Course number: COMS E6998.001, Columbia
Instructors: Alekh Agarwal and Alex Slivkins (Microsoft Research NYC)
Schedule: Wednesdays 4:10-6:40pm
Office Hours: TBD.
This course covers several foundational topics in sequential decision making. We start with multi-armed bandits, and proceed to contextual bandits, a generalization motivated by several real-world applications. We cover the main algorithms, performance guarantees and lower bounds, along with applications in the industry. We also discuss “offline off-policy evaluation”: performance assessment techniques for real-world online systems. The remainder of the course concerns the more general problem of reinforcement learning, from small-state MDPs to recent extensions that handle large state spaces.
Exposure to algorithms and proofs at the level of an undergraduate algorithms course (CSOR 4231). Graduate ML course (COMS 4771) or current enrollment therein. If you do not meet these, please email the instructors.
Coursework and assessment
A final project, letter grade. The project will involve a mix of reading, coding, and/or original research on a course-related topic of your choice (more details later).
- Fundamental algorithms for multi-armed bandits:
- IID rewards: UCB1, Successive Elimination
- adversarial rewards: multiplicative weights, follow-the-leader, EXP3/EXP4
- Bayesian/IID rewards: Thompson Sampling
- Advanced topics in multi-armed bandits (*)
- Lower bounds
- structured action spaces (e.g., Lipschitz, linear, combinatorial)
- global constraints ("bandits with knapsacks")
- connections to game theory and mechanism design
- Contextual Bandits (CB)
- CB with classification oracle: Epsilon-greedy, "Taming the Monster"

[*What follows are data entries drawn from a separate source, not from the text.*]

-- ==== Sys2Proof/Tests/Slice0.lean ====
section
/-!
SUPPORT. Small tests: ill-formed inputs that WellFormed refuses, values taken from the manual, and for each statement with hypotheses
a state and operands that meet them together.
-/
namespace Sys2Proof.Tests
open Sys2Proof.Machine
set_option Elab.async false

/-! ### States and operands to test on -/

/-- A module that serves commands, as the rook at fabric address 0. -/
def serving : Sys := onBoot (fun b => { b with stage := stageServing }) Sys.reset

/-- The module with the queue empty. -/
def at_ (m : Sys) : State := { pending := [], sys := m }

/-- A command of endpoint 0, register 0, for the module at address 0. -/
def cmd (op : Byte) (tensor : Word) (length : BitVec 32) (param : List Byte) : Cmd :=
  { rook := 0, ep := 0, reg := 0, epoch := 0, opcode := op, fence := false, tag := 7, exec := 0, tensor, hostAddr := 0x1000, length,
    param := fitBytes 92 param }

/-- The serving module with a command held in endpoint 0, register 0. -/
def holding (c : Cmd) (m : Sys) : Sys :=
  onEp 0 (fun e => { e with held := [(0, { block := [], cmd := c, order := 0, turn := 0, phase := .running })] }) m

/-- A movable tensor of `size` bytes with its home in T1, all its bytes zero. -/
def movable (size : Nat) : Tensor :=
  { isSealed := false, state := .live, size, appended := 0, place := .t1 0, store := freshStore true, copy1 := none, copy0 := none,
    pins := 0, ns := 0, touched := 0, damaged := [], motion := none, chunks := [], created := 0, lostCores := [] }

/-- The module with tensor `n` in use. -/
def having (n : Nat) (t : Tensor) (m : Sys) : Sys := setTensor n t m

/-- A plan with nothing in it; `serving` says of which kind. -/
def plan0 (serves : Bool) : Plan :=
  { numRev := 1, service := 1, serving := serves, rowIndep := false, tasksPerCore := 1, scratch := 4096, stepTasks := 1, histRows := 0,
    maxCtx := 4, prefillRows := 4, maxPos := 64, maxRows := 4, slots := [], tasks := [⟨0, 1, 0, 0⟩], access := [], descs := [],
    prefetch := [], colls := [], params := [] }

/-- A running job number 3 of a plan. -/
def job0 (p : Plan) : Job :=
  { no := 3, cmd := cmd 0x10 0 0 [], plan := p, binds := [], seed := 0, startStep := 0, steps := 1, budget := 0, pfDist := 0, step := 0,
    stepsDone := 0, pips := 40, stall := 0, retries := 0, conds := 0, errAddr := 0, malformed := false, busyRead := false, faultTask := 0xFFFFFFFF, tasks := [],
    expiry := none, stopping := none, enders := [], hist := [], pins := [], pfPins := [], waiting := [], ctxs := [], lastRow := 0, rows := [],
    inStep := true, colls := [], paused := false, admitting := false, service := 1 }

/-- The module with a job that holds the complex. -/
def running (j : Job) (m : Sys) : Sys := onJobs (fun x => { x with job := some j }) m

/-- A context of a serving job. -/
def ctx0 (c : Cmd) : Ctx :=
  { cmd := c, prompt := [1], maxNew := 4, stop := 0, emitted := [], pos := 0, ending := none, search := false, turn := 0, conds := 0,
    closers := [], core := none, replaced := 0 }

/-- An index with nothing in it but a root. -/
def index0 : Index :=
  { root := 10, parts := [], version := 0, segments := [], nextOrd := 1, merge := none, objects := [], old := [] }

/-- A module with index 2 and a search serving job, its flash writable. -/
def indexed : Sys :=
  onSearch (fun x => { x with registry := [(2, index0)], prior := [(2, index0)] })
    (onFlash (fun x => { x with roCause := 0 }) (running (job0 (plan0 true)) serving))

/-- The serving rook of address 0 with an active host on port 0, and credit for endpoint 0. -/
def rook0 : Sys :=
  onEp 0 (fun e => { e with credit := 256 })
    (onPort 0 (fun x => { x with host := true, hostActive := true, endpoints := 1 }) (onFabric (fun x => { x with rook := true }) serving))

/-- The bytes of a NOP command block for endpoint 0, with its CCRC. -/
def nopBlock : List Byte := withCrc (zeros 124)

/-- A block between modules of the group. -/
def blk (kind : Byte) (body : List Byte) : Block := { newBlock 1 0 kind with body }

theorem witness_TaskFlowCommandsTakeEffect :
    let c := cmd 0x01 (tensorAddr 5 8) 16 []
    let s := at_ (having 5 (movable 64) (holding c serving))
    let w (a : Nat) := cmd 0x08 0 0 (leBytes 4 a)
    let a := cmd 0x0A 0 0 (leBytes 4 9)
    let h : Held := { block := [], cmd := a, order := 3, turn := 0, phase := .running }
    let x : Held := { block := [], cmd := { c with reg := 1, tag := 9 }, order := 1, turn := 0, phase := .waiting }
    let s2 := at_ (onEp 0 (fun e => { e with held := [(0, h)] }) serving)
    let s3 := at_ (onEp 0 (fun e => { e with held := [(0, h), (1, x)] }) serving)
    serves s.sys = true ∧ userNumber (tnumOf c.tensor) = true ∧ tensorOf s.sys (tnumOf c.tensor) = some (movable 64) ∧
      offsetOf c.tensor + c.length.toNat ≤ 64 ∧ (movable 64).state = .live ∧ c.length ≠ 0 ∧ (movable 64).isSealed = false ∧
      unitsBusy c (tnumOf c.tensor) (offsetOf c.tensor) c.length.toNat (startCmd c s.sys) = false ∧
      stackWaits s.sys (movable 64) (offsetOf c.tensor) c.length.toNat = false ∧ readRaces s.sys (tnumOf c.tensor) = false ∧
      (s.sys.task.fetches.all fun f => !sameCmd f.cmd c) = true ∧
      s.sys.power.inTransition = false ∧ s.sys.power.current = 1 ∧ s.sys.fabric.rook = false ∧ s.sys.fabric.lent = [] ∧
      BitVec.ofNat 2 (par (w 1) 32 1) = 1 ∧ BitVec.ofNat 2 (par (w 2) 32 1) = 2 ∧ BitVec.ofNat 2 (par (w 3) 32 1) = 3 ∧
      t0Leaves (startCmd (w 2) s.sys) = true ∧
      a.rook = ownAddr s3.sys ∧ tfind a.reg.toNat (epOf s3.sys a.ep.toNat).held = some h ∧ serves s3.sys = true ∧ serves s2.sys = true ∧
      abortTarget (epOf s3.sys a.ep.toNat) (BitVec.ofNat 16 (par a 32 2)) h.order = some x ∧ x.phase = .waiting ∧ x.cmd.opcode ≠ 0x0A ∧
      tfind a.reg.toNat (epOf s2.sys a.ep.toNat).held = some h ∧
      abortTarget (epOf s2.sys a.ep.toNat) (BitVec.ofNat 16 (par a 32 2)) h.order = none := by decide

theorem witness_TaskFlowCommandsTakeEffect_relayed :
    let d := { cmd 0x01 (tensorAddr 5 8) 16 [] with rook := 1, tag := 9 }
    let a := { cmd 0x0A 0 0 (leBytes 4 9) with rook := 1, reg := 1 }
    let s := at_ (onTask (fun t => { t with relayed := [d, a] }) serving)
    serves s.sys = true ∧ a.rook ≠ ownAddr s.sys ∧
      ((s.sys.task.relayed.takeWhile fun d => !sameCmd d a).find? fun d => d.rook == a.rook && d.ep == a.ep &&
        d.tag == BitVec.ofNat 16 (par a 32 2)) = some d ∧ d.opcode ≠ 0x0A ∧
      (startCmd a s.sys).task.running.any (sameCmd d) = false := by decide

theorem witness_JobCommandsTakeEffect :
    let sub := cmd 0x10 0 0 (leBytes 8 (5 * 2 ^ 40) ++ leBytes 8 (6 * 2 ^ 40) ++ leBytes 8 1 ++ leBytes 4 0 ++ leBytes 4 1)
    let m := startCmd sub (having 6 (movable 64) (having 5 (movable 64) serving))
    let j := { job0 (plan0 true) with ctxs := [(2, ctx0 (cmd 0x18 0 0 []))] }
    let s := having 5 (movable 64) (running j serving)
    let q := cmd 0x12 0 0 (leBytes 4 3)
    let o := { cmd 0x18 (tensorAddr 5 0) 16 ([1, 0, 0, 0] ++ leBytes 4 2 ++ leBytes 4 4) with reg := 4 }
    let cl := { cmd 0x19 0 0 (leBytes 2 2) with reg := 9 }
    let len := par o 36 4
    let new := par o 40 4
    (m.jobs.queue.all (fun w => !sameCmd w.cmd sub) = true ∧ m.jobs.job = none ∧ serves m = true ∧
      wholeTensor m (par sub 32 8) = true ∧ wholeTensor m (par sub 40 8) = true ∧ subStart sub + subSteps sub ≤ 2 ^ 32 ∧
      serviceOff m (peekService (subPlan sub) m).toNat = false ∧ m.jobs.queue.length < 64 ∧ m.power.entry = none ∧
      m.health.selftest = none) ∧
    (serves s = true ∧ s.jobs.job = some j ∧ BitVec.ofNat 32 (par q 32 4) = j.no ∧ j.admitting = false ∧ j.enders.any (sameCmd q) = false ∧
      j.stopping.isSome = false) ∧
    (j.plan.serving = true ∧ j.stopping = none ∧ j.service.toNat = par o 32 1 ∧ serviceOff s (par o 32 1) = false ∧
      (j.waiting.any fun x => sameCmd x.cmd o) = false ∧ (j.ctxs.any fun e => sameCmd e.2.cmd o) = false ∧
      1 ≤ len ∧ 1 ≤ new ∧ len + new ≤ j.plan.maxPos ∧ 4 * new ≤ o.length.toNat ∧
      userNumber (tnumOf o.tensor) = true ∧ tensorOf (startCmd o s) (tnumOf o.tensor) = some (movable 64) ∧ offsetOf o.tensor + 4 * len ≤ 64 ∧
      unitsBusy o (tnumOf o.tensor) (offsetOf o.tensor) (4 * len) (startCmd o s) = false ∧
      stackWaits (startCmd o s) (movable 64) (offsetOf o.tensor) (4 * len) = false) ∧
    ((j.ctxs.any fun e => e.2.closers.any (sameCmd cl)) = false ∧ tfind (par cl 32 2) j.ctxs = some (ctx0 (cmd 0x18 0 0 [])) ∧
      (ctx0 (cmd 0x18 0 0 [])).search = false) := by decide

theorem witness_JobCommandsTakeEffect_ended :
    let c := cmd 0x11 0 0 (leBytes 4 2)
    let s := onJobs (fun x => { x with nextNo := 5 }) (running (job0 (plan0 true)) serving)
    serves s = true ∧ (s.jobs.job.all fun j => BitVec.ofNat 32 (par c 32 4) != 0 && j.no != BitVec.ofNat 32 (par c 32 4)) = true ∧
      (s.jobs.queue.any fun w => w.no == BitVec.ofNat 32 (par c 32 4)) = false ∧ wasGiven s (BitVec.ofNat 32 (par c 32 4)) = true := by decide

theorem witness_JobCommandsTakeEffect_prompt :
    (readEnding 5 (readTensor 5 0 8 (having 5 (movable 64) serving)).1).status = stDone := by decide

theorem witness_IndexCommandsTakeEffect :
    let root : Tensor := { movable 4096 with isSealed := true, place := .flash }
    let p (r n : Nat) := leBytes 2 2 ++ leBytes 2 0 ++ leBytes 4 n ++ leBytes 4 r
    let cr := cmd 0x20 (tensorAddr 10 0) 0 (leBytes 2 3)
    let m0 := having 20 (movable 16) (having 10 root indexed)
    let m := startCmd cr m0
    let dr := cmd 0x21 0 0 (leBytes 2 2)
    let md := startCmd dr m0
    let se := { cmd 0x24 0 0 (leBytes 2 2) with reg := 8 }
    let walking := onSearch (fun x => { x with snaps := [(se, index0, [])] })
      (onJob (fun j => { j with ctxs := [(0, { ctx0 se with search := true, core := some 3 })] }) indexed)
    let de := cmd 0x26 (tensorAddr 20 0) 0 (p 2 30)
    let mi := startCmd de m0
    (serves m0 = true ∧ askUnderWay (.cmd cr) m = false ∧ serviceOff m 1 = false ∧ 1 ≤ par cr 32 2 ∧ par cr 32 2 ≤ 1023 ∧
      indexOf m cr = none ∧ tfind (par cr 32 2) m.search.registry = none ∧ namedTensor cr.tensor = some 10 ∧ tensorOf m 10 = some root) ∧
    (askUnderWay (.cmd dr) md = false ∧ serviceOff md 1 = false ∧ indexOf md dr = some index0 ∧ indexActive md dr = false) ∧
    (serves walking = true ∧ (walking.search.shards.any fun x => sameCmd x.cmd se && x.walked) = false ∧
      snapOf walking se = some (index0, []) ∧ walks walking se = true ∧
      indexWriteUnderWay se (startCmd se walking) = false ∧ snapOf (startCmd se walking) se = some (index0, []) ∧
      walks (startCmd se walking) se = true) ∧
    (indexWriteUnderWay de mi = false ∧ indexOf mi de = some index0 ∧ snapOf mi de = none ∧ serviceOff mi 1 = false ∧
      readOnly mi = false ∧ searchJob mi ≠ none ∧ freeNumberGood mi (par de 36 4) = true ∧
      1 ≤ par de 40 4 ∧ par de 40 4 ≤ 16777216 ∧ heldBack (.cmd de) (par de 36 4) mi = false ∧ tensorBusy de (tnumOf de.tensor) mi = false) ∧
    (namedBatch mi de (8 * par de 40 4) = some 20 ∧ tensorBusy de 20 mi = false ∧
      (addrRead (20 * 2 ^ 40) (8 * par de 40 4) (runOf 0 mi)).2.failed = false) := by decide +kernel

- CB with linear rewards: LinUCB
- Off-Policy Evaluation
- Reinforcement Learning
- MDPs, Value functions, Value Iteration, Q-Learning
- R-MAX, lower bounds
- Bellman Rank and resulting algorithm
The first half of the course will be based on chapters from this book draft. For the rest, reading and/or lecture notes will be provided.
Some resources on course-related topics are listed below:
- A survey on (non-Bayesian) bandits by Sebastien Bubeck and Nicolo Cesa-Bianchi (2012).
- Prediction, Learning, and Games: a book by Nicolo Cesa-Bianchi and Gabor Lugosi (2006).
- (Brief) lectures on bandit theory by Sebastien Bubeck: part 1 and part 2 (Spring'16).
- A survey
on concentration inequalities by Fan Chung
and Linyuan Lu (2010)
Another survey on concentration inequalities by Colin McDiarmid (1998).
Recent cources with closely related content
- Shipra Agrawal, Learning and Optimization for Sequential Decision Making, Columbia University, IEOR dept, Spring 2016.
- Alex Slivkins, Bandits, Experts, and Games, University of Maryland, Computer Science Department, Fall 2016.
- Csaba Szepesvari and Tor Lattimore, Bandit Algorithms, University of Alberta (Fall 2016) and Indiana University(Spring 2017).